■ **Task goal**
Show me each line of the listing below where the word "length" appears.
Task inputs START
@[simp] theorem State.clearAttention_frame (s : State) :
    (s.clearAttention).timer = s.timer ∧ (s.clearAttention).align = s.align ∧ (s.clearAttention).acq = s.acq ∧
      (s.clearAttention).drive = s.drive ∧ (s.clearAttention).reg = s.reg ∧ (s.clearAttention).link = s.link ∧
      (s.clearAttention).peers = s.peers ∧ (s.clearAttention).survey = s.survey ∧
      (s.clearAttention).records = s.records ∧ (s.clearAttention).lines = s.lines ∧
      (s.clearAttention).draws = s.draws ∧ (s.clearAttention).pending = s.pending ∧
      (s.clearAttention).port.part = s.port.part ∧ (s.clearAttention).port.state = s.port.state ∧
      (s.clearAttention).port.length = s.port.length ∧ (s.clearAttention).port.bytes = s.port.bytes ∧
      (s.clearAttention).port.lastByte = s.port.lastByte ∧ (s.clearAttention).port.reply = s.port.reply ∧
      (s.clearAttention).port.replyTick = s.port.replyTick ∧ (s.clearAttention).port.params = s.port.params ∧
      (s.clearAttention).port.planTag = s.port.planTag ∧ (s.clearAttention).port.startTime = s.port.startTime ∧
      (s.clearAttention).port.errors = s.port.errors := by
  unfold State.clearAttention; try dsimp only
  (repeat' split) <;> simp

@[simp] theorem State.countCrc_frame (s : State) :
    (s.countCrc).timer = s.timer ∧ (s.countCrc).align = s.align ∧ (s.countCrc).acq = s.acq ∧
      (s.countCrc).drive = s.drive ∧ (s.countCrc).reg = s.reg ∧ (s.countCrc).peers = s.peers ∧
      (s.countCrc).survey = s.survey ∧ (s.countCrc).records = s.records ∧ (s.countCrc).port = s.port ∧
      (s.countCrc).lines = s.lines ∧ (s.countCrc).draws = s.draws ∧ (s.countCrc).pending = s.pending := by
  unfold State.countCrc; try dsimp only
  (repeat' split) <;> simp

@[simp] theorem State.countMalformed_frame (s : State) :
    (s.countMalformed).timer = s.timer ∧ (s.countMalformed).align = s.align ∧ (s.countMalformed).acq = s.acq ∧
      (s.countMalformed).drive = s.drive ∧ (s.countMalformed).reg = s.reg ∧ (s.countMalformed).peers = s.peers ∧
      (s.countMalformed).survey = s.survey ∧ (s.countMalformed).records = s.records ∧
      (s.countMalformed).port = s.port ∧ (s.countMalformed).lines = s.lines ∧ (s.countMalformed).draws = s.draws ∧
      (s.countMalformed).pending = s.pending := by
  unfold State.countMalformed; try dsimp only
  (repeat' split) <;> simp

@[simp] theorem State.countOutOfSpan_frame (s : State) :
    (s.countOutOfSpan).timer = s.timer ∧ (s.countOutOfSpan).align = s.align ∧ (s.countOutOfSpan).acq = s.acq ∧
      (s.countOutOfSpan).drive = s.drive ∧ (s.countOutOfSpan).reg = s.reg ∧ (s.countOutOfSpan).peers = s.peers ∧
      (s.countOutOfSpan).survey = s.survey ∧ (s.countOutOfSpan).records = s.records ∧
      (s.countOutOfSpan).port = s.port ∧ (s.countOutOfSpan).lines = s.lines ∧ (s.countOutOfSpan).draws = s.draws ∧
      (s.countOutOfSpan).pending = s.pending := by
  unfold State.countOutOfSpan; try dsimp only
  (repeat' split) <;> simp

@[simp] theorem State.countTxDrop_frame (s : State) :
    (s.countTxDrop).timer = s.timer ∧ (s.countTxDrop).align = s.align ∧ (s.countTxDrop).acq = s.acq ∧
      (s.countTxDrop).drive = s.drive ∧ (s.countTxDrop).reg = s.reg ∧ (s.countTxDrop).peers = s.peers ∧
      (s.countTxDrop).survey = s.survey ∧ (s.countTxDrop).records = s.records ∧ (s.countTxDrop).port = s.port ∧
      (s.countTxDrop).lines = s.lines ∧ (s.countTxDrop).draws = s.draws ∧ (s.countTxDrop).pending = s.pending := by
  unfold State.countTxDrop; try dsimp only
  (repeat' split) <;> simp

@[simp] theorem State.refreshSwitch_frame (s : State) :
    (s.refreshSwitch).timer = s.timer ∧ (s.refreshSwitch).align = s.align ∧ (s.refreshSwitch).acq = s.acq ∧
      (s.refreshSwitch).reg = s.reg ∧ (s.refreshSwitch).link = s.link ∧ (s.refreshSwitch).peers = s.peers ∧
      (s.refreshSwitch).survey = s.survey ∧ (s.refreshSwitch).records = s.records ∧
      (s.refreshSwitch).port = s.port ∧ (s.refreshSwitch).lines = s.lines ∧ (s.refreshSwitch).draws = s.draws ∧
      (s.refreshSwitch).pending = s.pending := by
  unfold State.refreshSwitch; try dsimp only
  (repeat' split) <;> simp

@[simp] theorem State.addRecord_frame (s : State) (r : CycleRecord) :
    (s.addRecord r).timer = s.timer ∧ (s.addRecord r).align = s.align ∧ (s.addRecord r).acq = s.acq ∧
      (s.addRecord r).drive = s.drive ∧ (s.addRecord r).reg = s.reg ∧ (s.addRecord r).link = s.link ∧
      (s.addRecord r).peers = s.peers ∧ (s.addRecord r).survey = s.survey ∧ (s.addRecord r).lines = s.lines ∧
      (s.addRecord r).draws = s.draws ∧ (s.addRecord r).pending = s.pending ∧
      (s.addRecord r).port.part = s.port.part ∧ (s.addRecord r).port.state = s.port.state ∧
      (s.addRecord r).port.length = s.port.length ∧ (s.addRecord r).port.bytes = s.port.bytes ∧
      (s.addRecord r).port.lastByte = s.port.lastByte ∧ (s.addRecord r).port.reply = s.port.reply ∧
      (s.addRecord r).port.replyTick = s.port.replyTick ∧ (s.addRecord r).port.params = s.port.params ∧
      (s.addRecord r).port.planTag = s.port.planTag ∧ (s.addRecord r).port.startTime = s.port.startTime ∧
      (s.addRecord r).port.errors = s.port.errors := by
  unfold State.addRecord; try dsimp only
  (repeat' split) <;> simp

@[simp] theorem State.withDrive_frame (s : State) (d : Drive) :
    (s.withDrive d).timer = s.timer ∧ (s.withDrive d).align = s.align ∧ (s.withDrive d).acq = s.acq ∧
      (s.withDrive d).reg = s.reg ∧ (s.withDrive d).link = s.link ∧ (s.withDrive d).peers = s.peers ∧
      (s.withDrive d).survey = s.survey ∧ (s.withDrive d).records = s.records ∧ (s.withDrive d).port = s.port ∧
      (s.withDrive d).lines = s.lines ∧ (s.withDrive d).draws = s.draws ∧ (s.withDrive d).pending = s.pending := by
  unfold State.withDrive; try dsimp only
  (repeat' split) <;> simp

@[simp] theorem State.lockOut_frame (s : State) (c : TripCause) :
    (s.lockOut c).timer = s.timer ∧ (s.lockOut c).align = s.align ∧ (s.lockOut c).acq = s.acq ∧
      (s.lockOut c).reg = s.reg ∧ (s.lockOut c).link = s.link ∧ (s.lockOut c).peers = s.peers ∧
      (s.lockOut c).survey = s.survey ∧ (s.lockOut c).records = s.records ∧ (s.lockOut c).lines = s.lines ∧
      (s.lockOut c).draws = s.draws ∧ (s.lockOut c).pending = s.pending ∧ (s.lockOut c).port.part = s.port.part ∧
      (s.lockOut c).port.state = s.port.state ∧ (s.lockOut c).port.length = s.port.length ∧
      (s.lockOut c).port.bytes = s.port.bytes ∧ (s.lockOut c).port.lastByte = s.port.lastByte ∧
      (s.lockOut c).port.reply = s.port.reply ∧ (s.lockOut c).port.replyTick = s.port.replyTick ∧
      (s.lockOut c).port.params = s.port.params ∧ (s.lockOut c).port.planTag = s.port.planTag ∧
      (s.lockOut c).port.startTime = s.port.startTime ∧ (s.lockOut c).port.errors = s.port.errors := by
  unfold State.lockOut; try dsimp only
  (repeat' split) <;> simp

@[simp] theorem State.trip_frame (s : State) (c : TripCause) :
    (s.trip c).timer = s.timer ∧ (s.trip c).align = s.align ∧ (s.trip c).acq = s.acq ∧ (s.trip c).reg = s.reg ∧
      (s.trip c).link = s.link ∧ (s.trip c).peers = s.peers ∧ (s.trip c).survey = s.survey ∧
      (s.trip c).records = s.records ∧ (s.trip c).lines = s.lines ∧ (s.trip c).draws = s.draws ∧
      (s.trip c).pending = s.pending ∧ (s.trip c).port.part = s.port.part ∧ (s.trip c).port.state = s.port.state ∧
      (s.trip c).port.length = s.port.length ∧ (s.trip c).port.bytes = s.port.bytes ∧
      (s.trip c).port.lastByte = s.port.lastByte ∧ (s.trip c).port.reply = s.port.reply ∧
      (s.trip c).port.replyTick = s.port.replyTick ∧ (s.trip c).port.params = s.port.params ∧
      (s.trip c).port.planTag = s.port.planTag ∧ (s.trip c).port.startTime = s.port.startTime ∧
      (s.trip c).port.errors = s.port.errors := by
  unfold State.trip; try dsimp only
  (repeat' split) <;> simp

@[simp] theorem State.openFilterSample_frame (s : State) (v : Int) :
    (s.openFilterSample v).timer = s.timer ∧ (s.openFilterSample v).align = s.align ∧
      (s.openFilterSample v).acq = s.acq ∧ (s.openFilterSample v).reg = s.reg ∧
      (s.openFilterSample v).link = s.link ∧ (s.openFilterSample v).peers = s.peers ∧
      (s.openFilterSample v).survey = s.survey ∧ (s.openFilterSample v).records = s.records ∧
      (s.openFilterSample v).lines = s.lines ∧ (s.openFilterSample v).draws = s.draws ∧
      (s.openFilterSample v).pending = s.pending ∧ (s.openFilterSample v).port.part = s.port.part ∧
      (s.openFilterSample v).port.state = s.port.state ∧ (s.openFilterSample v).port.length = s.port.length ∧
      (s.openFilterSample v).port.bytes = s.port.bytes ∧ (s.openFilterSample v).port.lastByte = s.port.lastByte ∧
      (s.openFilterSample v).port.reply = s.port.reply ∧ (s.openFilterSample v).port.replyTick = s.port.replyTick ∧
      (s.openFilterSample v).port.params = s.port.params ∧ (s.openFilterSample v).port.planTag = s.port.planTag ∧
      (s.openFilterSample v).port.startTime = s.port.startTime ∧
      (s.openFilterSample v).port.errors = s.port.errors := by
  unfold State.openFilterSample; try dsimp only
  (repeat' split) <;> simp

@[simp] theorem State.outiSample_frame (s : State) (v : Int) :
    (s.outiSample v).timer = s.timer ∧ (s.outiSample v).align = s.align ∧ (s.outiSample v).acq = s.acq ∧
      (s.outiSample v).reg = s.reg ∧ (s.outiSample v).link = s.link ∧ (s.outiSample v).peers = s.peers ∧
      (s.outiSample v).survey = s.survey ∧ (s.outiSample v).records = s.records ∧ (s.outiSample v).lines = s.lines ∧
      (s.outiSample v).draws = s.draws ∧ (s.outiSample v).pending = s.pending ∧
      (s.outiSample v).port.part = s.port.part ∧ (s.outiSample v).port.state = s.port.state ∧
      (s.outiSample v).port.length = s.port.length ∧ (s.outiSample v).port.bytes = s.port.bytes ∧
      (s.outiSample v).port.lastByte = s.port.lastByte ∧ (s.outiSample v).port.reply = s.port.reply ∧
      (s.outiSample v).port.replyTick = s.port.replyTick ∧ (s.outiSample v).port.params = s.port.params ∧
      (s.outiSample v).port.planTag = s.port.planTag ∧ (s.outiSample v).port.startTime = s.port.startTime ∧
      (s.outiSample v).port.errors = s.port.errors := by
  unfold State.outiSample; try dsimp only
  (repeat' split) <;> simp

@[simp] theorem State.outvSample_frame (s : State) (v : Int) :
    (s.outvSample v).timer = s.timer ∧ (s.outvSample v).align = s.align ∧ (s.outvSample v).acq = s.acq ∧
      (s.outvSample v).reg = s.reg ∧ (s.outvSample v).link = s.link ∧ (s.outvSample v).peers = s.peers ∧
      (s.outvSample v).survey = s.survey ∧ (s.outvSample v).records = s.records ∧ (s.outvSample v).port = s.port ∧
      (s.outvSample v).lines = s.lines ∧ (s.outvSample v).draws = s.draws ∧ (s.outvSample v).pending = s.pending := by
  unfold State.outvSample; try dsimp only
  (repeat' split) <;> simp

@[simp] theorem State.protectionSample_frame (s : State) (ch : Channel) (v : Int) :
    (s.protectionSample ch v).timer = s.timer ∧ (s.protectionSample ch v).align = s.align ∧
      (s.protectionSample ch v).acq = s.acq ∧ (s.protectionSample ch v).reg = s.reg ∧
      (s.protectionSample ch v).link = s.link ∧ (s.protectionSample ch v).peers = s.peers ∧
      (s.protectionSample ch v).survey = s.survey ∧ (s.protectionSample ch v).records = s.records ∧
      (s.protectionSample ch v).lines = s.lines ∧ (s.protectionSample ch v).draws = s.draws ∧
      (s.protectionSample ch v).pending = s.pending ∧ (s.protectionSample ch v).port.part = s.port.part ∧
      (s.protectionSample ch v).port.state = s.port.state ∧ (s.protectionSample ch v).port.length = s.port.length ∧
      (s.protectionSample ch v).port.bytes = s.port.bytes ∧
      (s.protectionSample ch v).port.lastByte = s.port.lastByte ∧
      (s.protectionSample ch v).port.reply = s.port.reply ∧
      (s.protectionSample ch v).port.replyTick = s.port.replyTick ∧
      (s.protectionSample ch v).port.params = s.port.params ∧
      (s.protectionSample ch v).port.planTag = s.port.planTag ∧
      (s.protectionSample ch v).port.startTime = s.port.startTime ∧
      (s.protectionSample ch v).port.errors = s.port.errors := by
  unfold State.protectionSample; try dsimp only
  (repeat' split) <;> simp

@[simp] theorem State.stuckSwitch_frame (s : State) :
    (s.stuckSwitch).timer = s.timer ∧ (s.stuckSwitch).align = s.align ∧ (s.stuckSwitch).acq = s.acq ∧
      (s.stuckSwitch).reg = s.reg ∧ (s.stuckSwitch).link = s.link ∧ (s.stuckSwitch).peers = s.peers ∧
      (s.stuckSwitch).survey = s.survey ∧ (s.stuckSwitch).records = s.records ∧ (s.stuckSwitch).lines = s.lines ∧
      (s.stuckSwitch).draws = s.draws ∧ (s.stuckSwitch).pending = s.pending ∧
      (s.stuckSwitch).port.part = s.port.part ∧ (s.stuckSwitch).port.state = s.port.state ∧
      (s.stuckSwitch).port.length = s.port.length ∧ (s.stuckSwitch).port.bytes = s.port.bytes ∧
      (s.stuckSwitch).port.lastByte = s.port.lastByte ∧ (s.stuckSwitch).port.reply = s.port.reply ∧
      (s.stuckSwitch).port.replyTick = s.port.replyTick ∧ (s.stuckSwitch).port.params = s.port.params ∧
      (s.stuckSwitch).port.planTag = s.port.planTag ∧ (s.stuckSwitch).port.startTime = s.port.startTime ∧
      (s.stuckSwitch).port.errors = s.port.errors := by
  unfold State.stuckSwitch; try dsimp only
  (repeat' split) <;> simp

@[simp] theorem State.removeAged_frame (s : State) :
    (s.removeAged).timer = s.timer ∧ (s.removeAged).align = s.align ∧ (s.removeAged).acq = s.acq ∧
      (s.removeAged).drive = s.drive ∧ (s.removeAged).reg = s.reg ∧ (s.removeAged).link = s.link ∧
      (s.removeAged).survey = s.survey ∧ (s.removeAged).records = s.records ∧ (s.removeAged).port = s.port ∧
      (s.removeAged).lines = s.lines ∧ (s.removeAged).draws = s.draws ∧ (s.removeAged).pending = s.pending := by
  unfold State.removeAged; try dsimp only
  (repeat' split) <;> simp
Task inputs END
■ **Your solution**
      (s.clearAttention).port.length = s.port.length ∧ (s.clearAttention).port.bytes = s.port.bytes ∧
      (s.addRecord r).port.length = s.port.length ∧ (s.addRecord r).port.bytes = s.port.bytes ∧
      (s.lockOut c).port.state = s.port.state ∧ (s.lockOut c).port.length = s.port.length ∧
      (s.trip c).port.length = s.port.length ∧ (s.trip c).port.bytes = s.port.bytes ∧
      (s.openFilterSample v).port.state = s.port.state ∧ (s.openFilterSample v).port.length = s.port.length ∧
      (s.outiSample v).port.length = s.port.length ∧ (s.outiSample v).port.bytes = s.port.bytes ∧
      (s.protectionSample ch v).port.state = s.port.state ∧ (s.protectionSample ch v).port.length = s.port.length ∧
      (s.stuckSwitch).port.length = s.port.length ∧ (s.stuckSwitch).port.bytes = s.port.bytes ∧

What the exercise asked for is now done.